The subject matter disclosed herein relates to fuel injectors for turbine engines.
Gas turbine engines may operate using a number of different types of fuels, including natural gas and other hydrocarbon fuels. Other fuels, such as, for example hydrogen (H2) and mixtures of hydrogen and nitrogen may be burned in the gas turbine, and may offer reductions of emissions of carbon monoxide and carbon dioxide.
Hydrogen fuels often have a higher reactivity than natural gas fuels, causing hydrogen fuel to combust more easily. Thus, fuel nozzles designed for use with natural gas fuels may not be fully compatible for use with fuels having a higher reactivity.
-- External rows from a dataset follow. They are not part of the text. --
-- ==== Sys2Proof/Machine/Ops.lean ====
section
/-! DEFINITION. The operations every chapter shares: credits and slots (chapters 1 and 3), the notice queue (R10),
card verdicts (R24), the Fault Log (chapter 9), the replies of the source links (R9), and the live part (R210). -/

namespace Sys2Proof.Machine

open Sys2Proof

/-- R210: while RESET_N is held low the part accepts no segment, transmits on no link, trains no link and runs no
timer; the model lets no step but the release change anything then (LOG 18). -/
def live (s : State) (f : State → Host.Outcome State Fault Refusal) : Host.Outcome State Fault Refusal :=
  if s.resetLow then .next s else f s

/-! ### Credits and slots -/

/-- R5: the credit of a freed slot comes back, granted on an UP link and withheld on any other. -/
def SrcPort.creditBack (p : SrcPort) : SrcPort :=
  if p.state = .up then { p with held := p.held - 1, granted := p.granted + 1, unannounced := p.unannounced + 1 }
  else { p with held := p.held - 1, withheld := p.withheld + 1 }

/-- R54: the slot becomes FREE when its mark is clear and its count zero, and the release is reported to the owner
link (R61). -/
def settleSlot (i : SlotIx) (s : State) : State :=
  match s.slots[i].owner with
  | none => s
  | some l =>
    if s.slots[i].mark = false ∧ s.slots[i].refs = 0 then modSrc l SrcPort.creditBack (modSlot i (fun _ => Slot.free) s)
    else s

/-- R57, R58: a queue entry that pointed at the slot has gone. -/
def dropRef (i : SlotIx) (s : State) : State := settleSlot i (modSlot i (fun t => { t with refs := t.refs - 1 }) s)

/-- R56: a queue entry that points at the slot has joined. -/
def addRef (i : SlotIx) (s : State) : State := modSlot i (fun t => { t with refs := t.refs + 1 }) s

/-- R55: the segment's processing has ended, or it is discarded unprocessed. -/
def clearMark (i : SlotIx) (s : State) : State := settleSlot i (modSlot i (fun t => { t with mark := false }) s)

/-- R188: the target address is this part's under the address mask, or it is 0 and broadcast accept is on. -/
def addressed (s : State) (target : BitVec 7) : Bool :=
  (target ^^^ s.partAddress) &&& s.part.addressMask == 0 || (target == 0 && s.part.broadcast)

/-- R188: the decision for the segment now at the head of the link; only a CONTROL segment whose header passes
its checks has one. -/
def decideHead (l : SrcLink) (s : State) : State :=
  modSrc l (fun p => { p with headAddressed :=
    match p.arrivals.head? with
    | none => none
    | some i =>
      let g := s.slots[i].seg
      if g.kind = 7 ∧ g.headerOk then some (addressed s g.target) else none }) s

/-- R12: the segment at the head of the link's arrival queue, with its slot. -/
def headSegment (l : SrcLink) (s : State) : Option Segment := s.src[l].arrivals.head?.map fun i => s.slots[i].seg

/-- R12: the slot of the head of the link's arrival queue. -/
def headSlot (l : SrcLink) (s : State) : Option SlotIx := s.src[l].arrivals.head?

/-- R12, R55: processing of the head has ended; it leaves the arrival queue, and the next segment is at the head. -/
def endProcessing (l : SrcLink) (s : State) : State :=
  match s.src[l].arrivals with
  | [] => s
  | i :: rest => decideHead l (clearMark i (modSrc l (fun p => { p with arrivals := rest }) s))

/-- R17: the head of the link is a CONTROL segment addressed to this part, and the reply queue holds 4 replies. -/
def headIsHeld (l : SrcLink) (s : State) : Bool :=
  s.src[l].headAddressed == some true && decide (Config.replyCap ≤ s.src[l].replies.length)

/-- R9, R190: a reply joins the tail of the link's reply queue. -/
def queueReply (l : SrcLink) (r : Reply) (s : State) : State :=
  modSrc l (fun p => { p with replies := p.replies ++ [r] }) s

/-! ### The notice queue -/

/-- R10: an item is offered to the notice queue. -/
def offerNotice (item : NoticeItem) (s : State) : State :=
  if s.notices.length < Config.noticeCap then { s with notices := s.notices ++ [⟨item, none⟩] }
  else loseOne .noticesDropped s

/-! ### Cards and their verdicts -/

/-- The card record that has the label (R23: labels are unique). -/
def cardByLabel (label : Bytes) (s : State) : Option CardIx :=
  firstIx fun c : CardIx => (s.cards[c].map fun k => k.label == label).getD false

/-- The card record that holds the handle (R23: handles are unique). -/
def cardByHandle (h : Handle) (s : State) : Option CardIx :=
  firstIx fun c : CardIx => (s.cards[c].map fun k => k.handle == some h).getD false

/-- The record at a position is a file of the card, in a state that passes the test. -/
def isFileOf (s : State) (c : CardIx) (p : FileRec → Bool) (i : FileIx) : Bool :=
  (s.files[i].file.map fun f => f.card == c && p f).getD false

/-- The card's file records that pass a test, in ascending order of record index. -/
def filesOf (s : State) (c : CardIx) (p : FileRec → Bool) : List FileIx := allIx (isFileOf s c p)

/-- The record of the card with the file number (R25: at most one). -/
def fileByNumber (c : CardIx) (number : Nat) (s : State) : Option FileIx :=
  firstIx (isFileOf s c fun f => f.number == number)

/-- R24: a fault record in state OPEN, of severity HOLD, that carries the label. -/
def FaultRec.holds (r : FaultRec) (label : Bytes) : Bool :=
  r.state == .opened && r.severity == .hold && r.label == some label

/-- R24: the four RELEASABLE conditions. -/
def releasable (s : State) (c : CardIx) (k : Card) : Bool :=
  k.ended && (firstIx (isFileOf s c fun _ => true)).isNone && !s.log.any (·.holds k.label) && !k.lostMark

/-- R24: the value the verdict of a card record has. -/
def verdictOf (s : State) (c : CardIx) (k : Card) : Verdict :=
  if releasable s c k then .releasable
  else if k.ended && (firstIx (isFileOf s c fun f => f.state == .streaming || f.state == .settling)).isNone then .held
  else .pending

/-- R24: the verdict of a card record is evaluated again. -/
def reeval (c : CardIx) (s : State) : State := modCard c (fun k => { k with verdict := verdictOf s c k }) s

/-- R24: the same, for the card record that holds a label. -/
def reevalLabel (label : Bytes) (s : State) : State :=
  match cardByLabel label s with
  | none => s
  | some c => reeval c s

/-! ### The Fault Log -/

/-- R177: a present record holds the key. -/
def keyHeld (log : List FaultRec) (k : Nat) : Bool := log.any fun r => r.key == k

/-- R177: the first value from `k` on, wrapping from 65535 to 0, that no present record holds; `fuel` bounds the
search, and 64 is enough for at most 63 present records. -/
def freeKey (log : List FaultRec) : Nat → Nat → Nat
  | 0, k => k
  | fuel + 1, k => if keyHeld log k then freeKey log fuel ((k + 1) % 65536) else k

/-- R178: the oldest record that passes a test, removed. -/
def removeFirst (p : FaultRec → Bool) : List FaultRec → List FaultRec
  | [] => []
  | r :: rest => if p r then rest else r :: removeFirst p rest

/-- R178: the record can be stored: there is room, or an ACKED record to remove. -/
def logHasPlace (s : State) : Bool := decide (s.log.length < Config.logCap) || s.log.any (·.state == .acked)

/-- R178: the log after it has made room for one more record. -/
def roomInLog (log : List FaultRec) : List FaultRec :=
  if log.length < Config.logCap then log else removeFirst (·.state == .acked) log

/-- R177, R178: the record as it is stored, with its key. -/
def placed (r : FaultRec) (s : State) : FaultRec :=
  { r with key := freeKey (roomInLog s.log) Config.logCap s.keyCounter }

/-- R180: what the Fault Log reports of a stored record: the FAULT notice (R182), then, for a HOLD record, its
creation to the OFM. -/
def announceRecord (r : FaultRec) (s : State) : State :=
  let s := if s.part.notices then offerNotice (.fault r) s else s
  match r.severity, r.label with
  | .hold, some label => reevalLabel label s
  | _, _ => s

/-- R178: the record is stored at the end of the log, with its key. -/
def storeRecord (r : FaultRec) (s : State) : State :=
  let r' := placed r s
  announceRecord r' { s with log := roomInLog s.log ++ [r'], keyCounter := (r'.key + 1) % 65536 }

/-- R179: the record is lost; the card record that holds its label is marked. -/
def loseRecord (r : FaultRec) (s : State) : State :=
  let s := loseOne .faultsLost s
  match r.label with
  | none => s
  | some label =>
    match cardByLabel label s with
    | none => s
    | some c => reeval c (modCard c (fun k => { k with lostMark := true }) s)

/-- R180: a record's creation, one event: it is stored or lost. -/
def logFault (r : FaultRec) (s : State) : State := if logHasPlace s then storeRecord r s else loseRecord r s

/-- R178: the Fault Log's answer to the block that offers the record: its key, or lost. -/
def faultKey (r : FaultRec) (s : State) : Option Nat := if logHasPlace s then some (placed r s).key else none

/-- R175: a record as offered, with merge count 1 and state OPEN. -/
def FaultRec.offered (cls : FaultClass) (severity : Severity) : FaultRec :=
  { key := 0, cls := cls, severity := severity, label := none, file := none, dest := none, probe := none,
    frames := none, merges := 1, code := none, values := [], state := .opened }

/-- R176: a record that names a card. -/
def FaultRec.ofCard (cls : FaultClass) (severity : Severity) (label : Bytes) : FaultRec :=
  { FaultRec.offered cls severity with label := some label }

/-- R176: a record that names a card and a file number. -/
def FaultRec.ofFile (cls : FaultClass) (severity : Severity) (label : Bytes) (file : Nat) : FaultRec :=
  { FaultRec.offered cls severity with label := some label, file := some file }

/-- The label of a card record; empty where the position holds none. -/
def labelAt (c : CardIx) (s : State) : Bytes := (s.cards[c].map Card.label).getD []

/-- The transfer id of a file record index now (R25). -/
def tidOf (i : FileIx) (s : State) : Tid := ⟨i, s.files[i].gen⟩

/-- R179, R183: a record acknowledged, where it is OPEN. -/
def FaultRec.ack (r : FaultRec) : FaultRec := { r with state := .acked }

/-- R183: the OPEN records that pass a test become ACKED, and the OFM hears of each HOLD record among them. -/
def ackRecords (p : FaultRec → Bool) (s : State) : State :=
  let changed := s.log.filter fun r => p r && r.state == .opened
  let s := { s with log := s.log.map fun r => if p r then r.ack else r }
  changed.foldl (fun s r =>
    match r.severity, r.label with
    | .hold, some label => reevalLabel label s
    | _, _ => s) s

/-- R183: how many records would go from OPEN to ACKED. -/
def ackCount (p : FaultRec → Bool) (s : State) : Nat :=
  (s.log.filter fun r => p r && r.state == .opened).length

end Sys2Proof.Machine
end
At the same time, fuel nozzles designed for high-reactivity fuels may not be optimized to deliver low emissions levels for natural gas fuels.
According to one aspect of the invention, a fuel injection nozzle includes a body member having an upstream wall opposing a downstream wall, and an internal wall disposed between the upstream wall and the downstream wall, a first chamber partially defined by the an inner surface of the upstream wall and a surface of the internal wall, a second chamber partially defined by an inner surface of the downstream wall and a surface of the internal wall, a first gas inlet communicative with the first chamber operative to emit a first gas into the first chamber, a second gas inlet communicative with the second chamber operative to emit a second gas into the second chamber, and a plurality of mixing tubes, each of the mixing tubes having a tube inner surface, a tube outer surface, a first inlet communicative with an aperture in the upstream wall operative to receive a third gas, a second inlet communicative with the tube outer surface and the tube inner surface operative to translate the first gas into the mixing tube, a third inlet communicative with the tube outer surface and the tube inner surface operative to translate the second gas in to the mixing tube, a mixing portion operative to mix the first gas, the second gas, and the third gas, and an outlet communicative with an aperture in the downstream wall operative to emit the mixed first, second, and third gasses.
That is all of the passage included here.